I remember my aunt and uncle showing up from Texas for Thanksgiving in a horribly-plasticky Pontiac Grand Am. I remember sharing the back seat of a Chrysler Sebring convertible with a suitcase in Oahu, because I begged Mom and Dad to upgrade our rental and then our luggage didn’t quite fit. I remember landing at Phoenix Sky Harbor with my parents, being presented with a Fiat 500 as our “compact” rental, and the counter agent scrambling to find us something with an actual trunk. I think we got a Focus instead.
The memories made in this Mazda3 will also stick with me. We explored “the Little Apple” for the day, stopping for a peanut-butter-and-pickle-smothered cheeseburger (it was fantastic), taking a mostly-driving 100-degree tour of campus with the A/C cranked, and pausing for a quick detour to a scenic overlook. Dinner with two friends – who we’d only seen over FaceTime in the last year – capped off the day.
The sun was setting. I put the Mazda in Drive and pointed it east on I-70, cruise control set at 83 miles per hour. It was time to get some sleep and make hand-cranked ice cream the following day.
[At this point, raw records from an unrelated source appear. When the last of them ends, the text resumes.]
/-- Which queue or engine a rung of the reset ladder names (R407). -/
inductive QueueSel where
  | ring (r : Nat)
  | matrix (core seat : Nat)
  | copy (core seat : Nat)
  deriving DecidableEq, Repr

inductive EngineSel where
  | matrix (core : Nat)
  | copy (core : Nat)
  deriving DecidableEq, Repr

/-- The fields of a watch range (Table 20.3). -/
structure WatchRange where
  base : Word
  limit : Word
  asn : Nat
  sel : BitVec 4
  action : BitVec 2
  en : Bool
  pred : Word
  deriving DecidableEq, Repr

/-- A trace condition (R424). -/
inductive TraceCond where
  | never
  | pc (launch : Nat) (pc : Word)
  | watch
  | bell (t : Word)
  deriving DecidableEq, Repr

/-- An aperture a driver opens to a peer (R311). -/
structure Aperture where
  peer : Nat
  firstFrame : Nat
  frames : Nat
  w : Bool
  deriving DecidableEq, Repr

/-- The mailbox settings with no row of their own (R403), each with its rule. -/
inductive MailReg where
  /-- R292: an address space -/
  | addressSpace (asn part root : Nat) (pasid : Option (BitVec 20))
  | removeSpace (asn : Nat)
  /-- R332: a partition's clusters, in order -/
  | clusters (part : Nat) (cs : List Nat)
  /-- R241, R279: creation of a frame outside the path of an update (tables, regions) -/
  | frame (no : Nat) (tier kind : BitVec 2) (pool : Option (Nat × Nat))
  /-- R257 -/
  | hotCold (part hot cold : Nat)
  /-- R258: the driver takes the requests of the migration queue -/
  | takeMigrations
  /-- R303 -/
  | priTimeout (ticks : Nat)
  /-- R311 -/
  | aperture (ap : Aperture)
  /-- R340 -/
  | budget (pool die b : Nat)
  /-- R418 -/
  | samplePeriod (core part cycles : Nat)
  /-- R419 -/
  | watch (die n : Nat) (w : WatchRange)
  /-- R424 -/
  | trace (core part : Nat) (start stop : TraceCond) (wraps : Bool)
  /-- R159 -/
  | claimBreakpoints (part : Nat) (on : Bool)
  /-- R352: the driver reads the error log -/
  | readLog (part : Nat)
  /-- R279: the CXL capacity assigned to pools, in sectors -/
  | cxlPools (sectors : Nat)
  /-- R277: the driver dumps a page in its packed form -/
  | dumpPage (asn : Nat) (va : Word)
  /-- R277: the driver restores a page from its packed form -/
  | restorePage (asn : Nat) (va : Word) (image : List Byte)
  deriving DecidableEq, Repr

/-- Identity of a page group and a migration's destination (R257, R289, R290): the page's entry, its first
frame, its page count in frames, and where it goes. -/
structure MigrateReq where
  asn : Nat
  entryAddr : Nat
  va : Word
  newTier : BitVec 2
  newFrame : Nat
  newKind : BitVec 2
  newPool : BitVec 8
  deriving DecidableEq, Repr

/-- A hit of a watch range (R420): the die and range, the issuing sheaf and lane or the engine command, the
address and the access kind. -/
structure WatchHit where
  die : Nat
  range : Nat
  sheaf : Nat
  lane : Option Nat
  cmd : Option Nat
  pc : Word
  addr : Word
  kind : AccKind
  /-- The store data, where there is one. -/
  data : List Byte
  deriving DecidableEq, Repr

/-! ### The steps -/

/-- One constructor per row of spec/opcode_table.json, in the table's order. -/
inductive Instr where
  -- three-register integer (R84)
  | iadd (o : OpAB) | isub (o : OpAB) | iadc (o : OpABK) | isbc (o : OpABK)
  | imul (o : OpAB) | imulh (o : OpABU) | imad (o : OpABC) | imin (o : OpABU) | imax (o : OpABU)
  | iabs (o : OpA) | icmp (o : OpCmp) | and (o : OpAB) | or (o : OpAB) | xor (o : OpAB) | andn (o : OpAB)
  | shl (o : OpAB) | shr (o : OpAB) | sar (o : OpAB) | rol (o : OpAB)
  | bfx (o : OpABU) | bfi (o : OpABC) | popc (o : OpA) | clz (o : OpA) | brev (o : OpA)
  | sel (o : OpSel) | mov (o : OpB) | iadd64 (o : OpAB) | isub64 (o : OpAB) | imulw (o : OpABU)
  | lea (o : OpLea) | icmp64 (o : OpCmp)
  -- with an immediate (R90)
  | iaddi (o : OpI) | imuli (o : OpI) | andi (o : OpI) | ori (o : OpI) | xori (o : OpI)
  | shli (o : OpI) | shri (o : OpI) | sari (o : OpI) | icmpi (o : OpCmpI) | movi (o : OpMovi)
  | movhi (o : OpI) | leai (o : OpI)
  -- floating point (R126 to R133)
  | fadd (o : FopAB) | fsub (o : FopAB) | fmul (o : FopAB) | ffma (o : FopABC)
  | fmin (o : FopABX) | fmax (o : FopABX) | fcmp (o : OpCmp) | fneg (o : FopAX) | fabs (o : FopAX)
  | frcp (o : FopA) | frsq (o : FopA) | fsqrt (o : FopA) | fdiv (o : FopAB) | fexp2 (o : FopA)
  | flog2 (o : FopA) | frnd (o : FopA) | fclass (o : FopAX) | fscalb (o : FopAB)
  | hadd2 (o : FopAB) | hmul2 (o : FopAB) | hfma2 (o : FopABC) | bfma2 (o : FopABC) | bdot2 (o : FopABC)
  -- conversions (R134 to R139)
  | cvtfi (o : CvtU) | cvtif (o : CvtU) | cvtfh (o : FopAB) | cvthf (o : CvtSel 1) | cvtfb (o : FopAB)
  | cvtbf (o : CvtSel 1) | cvtf8 (o : CvtF8) | cvt8f (o : CvtSel 2) | cvtf4 (o : CvtF4)
  | cvt4f (o : CvtSel 3) | sclq (o : OpSclq) | sclf (o : CvtSel 2)
  -- lane crossing (R94 to R99)
  | perm (o : OpPerm) | xmov (o : OpXmov) | vote (o : OpVote) | matchv (o : OpMatch)
  | redux (o : OpRedux) | scanx (o : OpScan) | v2s (o : OpV2s) | vsrd (o : OpVsrd)
  -- memory (R163 to R192)
  | ld (o : OpLoad) | ldb (o : OpLoad) | st (o : OpStore) | lds (o : OpLds) | sts (o : OpSts)
  | ldf (o : OpLdf) | ste (o : OpSte) | ldw (o : OpLdf) | prf (o : OpPrf) | cwb (o : OpCwb)
  | pgdrop (o : OpPgdrop) | atom (o : OpAtom) | atom64 (o : OpAtom) | acas (o : OpAcas)
  | acas64 (o : OpAcas) | red (o : OpRed) | satom (o : OpSatom) | fence (o : OpFence)
  -- counters, KV, population (R194 to R219)
  | ctake (o : OpCtake) | cgive (o : OpCgive) | cpeek (o : OpCread) | croll (o : OpCread)
  | kvapp (o : OpKvA) | kvmap (o : OpKvMap) | kvshare (o : OpKvShare) | kvdrop (o : OpKvDrop)
  | kvcow (o : OpKvA) | rsmp (o : OpRsmp) | accrd (o : OpAccrd) | accwr (o : OpAccwr)
  -- sheaf arithmetic, memory and special registers (R91 to R93)
  | sadd (o : SopAB) | ssub (o : SopAB) | smul (o : SopAB) | sand (o : SopAB) | sor (o : SopAB)
  | sxor (o : SopAB) | sshl (o : SopAB) | sshr (o : SopAB) | ssar (o : SopAB) | scmp (o : SopCmp)
  | smov (o : SopA) | saddi (o : SopAI) | smovi (o : SopI) | smovhi (o : SopI) | sld (o : SopAI)
  | sst (o : SopSst) | srd (o : SopSrd) | swr (o : SopSwr) | scmpi (o : SopCmpI)
  -- control (R140 to R162)
  | bra (o : SopBra) | bras (o : SopBra) | brx (o : SopBrx) | call (o : SopCall) | ret (o : SopBrx)
  | join (o : SopBar) | meet (o : SopBar) | yield (o : SopG) | exit (o : SopG) | nap (o : SopNap)
  | bar (o : SopBedBar) | arrv (o : SopArrv) | waitb (o : SopWaitb) | spawn (o : SopSpawn)
  | trig (o : SopG) | dwait (o : SopG)
  -- engine commands and reserve (R220 to R237, R203)
  | mma (o : SopMma) | mmaloop (o : SopMma) | accz (o : SopAccz) | accst (o : SopAccst)
  | accldm (o : SopAccldm) | xcopy (o : SopA) | xgather (o : SopA) | xfill (o : SopA) | xscat (o : SopA)
  | resv (o : SopResv) | resvx (o : SopResv)
  -- traps (R156 to R162)
  | trap (o : SopTrap) | rte (o : SopG) | bkpt (o : SopG) | frmrd (o : SopFrmrd) | frmwr (o : SopFrmwr)
  -- operations and events
  | dictionaryCode (slot : Word) (k : Nat)
  | rowRefill (sheaf name : Nat)
  | setAside (sheaf : Nat)
  | napWake (sheaf : Nat)
  | doorbell (ring : Nat) (value : Word)
  | launch (c : Command) | dma (c : Command) | signal (c : Command)
  | config (c : Command) | raise (c : Command) | lower (c : Command) | balloon (c : Command)
  | completionRecord (ring : Nat)
  | ringRegistration (r : RingReg)
  | ringRestart (ring : Nat)
  | completionQueueHead (ring : Nat) (head : Nat)
  | bedPlacement (part : Nat)
  | scratchpadReclaim (core : Nat)
  | spawnRequest (m : SpawnMsg)
  | bedCompletion (launch bed : Nat)
  | dwaitReady (sheaf : Nat)
  | loadResponse (r : LoadResp)
  | homeRead (m : HomeReq)
  | homeWrite (m : WriteMsg)
  | twReturn (r : TwResp)
  | atomicExecution (m : AtomMsg)
  | atomicReturn (r : AtomResp)
  | settle (line : Nat)
  | allowanceRefill (m : RefillMsg)
  | allowanceReturn (cluster : Nat)
  | holderReport (cluster ctr : Nat)
  | reservePublish (part pool : Nat)
  | capwaitExpiry (part pool : Nat)
  | reliefGrant (part pool : Nat)
  | pageWalk (sheaf op : Nat)
  | walkAnswer (asn : Nat) (va : Word) (updated : Option UpdateReq)
  | walkAnswerTimeout (asn : Nat) (va : Word)
  | update (u : UpdateReq)
  | atsCompletion (r : AtsReply)
  | prgResponse (r : PrgReply)
  | pageRequestTimeout (fn : Nat) (page : Nat)
  | priReenable (fn : Nat)
  | invalidateRequest (r : InvReq)
  | invalidateCompletion (r : InvReq)
  | hostSnoop (line : Nat) (write : Option (List (Nat × Byte)))
  | hostRead (addr len : Nat)
  | hostWrite (m : HostWrite)
  | peerAccess (m : PeerReq)
  | peerAnswer (id : Nat) (code : PeerCode)
  | peerTimeout (id : Nat)
  | cxlPortDown (port : Nat)
  | cxlRetrainTimeout (port : Nat)
  | epochEnd
  | migration (m : MigrateReq)
  | matrixCommandStart (core seat : Nat)
  | matrixStep (core seat : Nat)
  | tileRowTransfer (core seat : Nat)
  | copyUnit (core seat cmd : Nat)
  | promisedBellTime (core seat cmd : Nat)
  | engineFault (core seat cmd : Nat)
  | kvAgentStep (m : KvMsg)
  | rsmpDeciding (launch : Nat)
  | cloneLanding (m : CloneMsg)
  | rsmpRelease (launch : Nat)
  | deferredFault (m : FaultMsg)
  | escalationEnd (launch bed : Nat)
  | escalationCull (launch bed : Nat)
  | escalationRetry (launch bed : Nat) (handler : Word)
  | lift (launch bed : Nat)
  | replant (launch bed : Nat)
  | stopRequest (core : Nat)
  | frostSeal (core : Nat)
  | lateArrival (core : Nat) (r : Response)
  | thaw (image target : Nat)
  | modeChange (part : Nat) (fn : ModeFn) (assisted : Bool)
  | aideRestart (aide : Nat)
  | frontEndRestart
  | heartbeat
  | hubTimerExpiry
  | queueReset (q : QueueSel)
  | engineReset (e : EngineSel)
  | partitionReset (part : Nat)
  | dieReset (die : Nat)
  | functionLevelReset (part : Nat)
  | perstN
  | resetN
  | pwrgd
  | recoveryImage (version : Nat) (ecdsaOk lmsOk : Bool)
  | thermalThrottle (die : Nat)
  | thermalTrip (die : Nat)
  | powerCap (watts : Nat)
  | getVersion
  | getCapabilities
  | negotiateAlgorithms (offersP384 : Bool)
  | getDigests
  | getCertificate (offset length : Nat)
  | challenge (nonce : Nat)
  | getMeasurements (index : Nat)
  | bandwidthPeriod (die : Nat)
  | stallSample (core part : Nat)
  | watchHit (h : WatchHit)
  | predicateResult (h : WatchHit) (result : Bool)
  | predicateOverrun (h : WatchHit)
  | preciseStop (core part : Nat)
  | stopResume (core part : Nat)
  | engineResume (core seat cmd : Nat)
  | traceTrigger (core part : Nat) (start stop : Bool)
  | registerWrite (r : MailReg)
  | homeSliceEviction (line : Loc)
  | counterReturn (r : CtrResp)
  | watchdogReport (agent : Option Nat)
  | endLaunch (launch : Nat)
  | cxlPortRetrained (port : Nat)
  | ralecLinkDown (link : Nat)
  | ralecLinkRetrained (link : Nat)
  | physicalFunctionFlr
  | thermalThrottleEnd (die : Nat)
  | pwrgdFall
  deriving DecidableEq, Repr

end Sys2Proof
end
We could have had the same trip in any other rental car. The keys you’re handed at the counter are just an enabler for the memories and perspectives to come. But I think I’ll remember this Mazda3 as part of our trip for quite some time. And having reviewed two high-trim Mazda3 models allowed me to put this more-attainable variant in perspective as we drained its gas tank.
New cars in general are becoming more and more expensive. Loan terms are getting longer and longer. There’s a decent number of folks for which a $24,000 new car is far more attainable than a $34,000 new car. And while there are other options at the sub-$25k price point, they usually follow the cheap-and-cheerful ideology.
That ideology is a fun one, for sure, but Mazda has taken a different approach, attempting to offer a premium vibe for reasonable money. It’s great to see how much of that amplified, elevated concept still persists at a lower trim level and price point.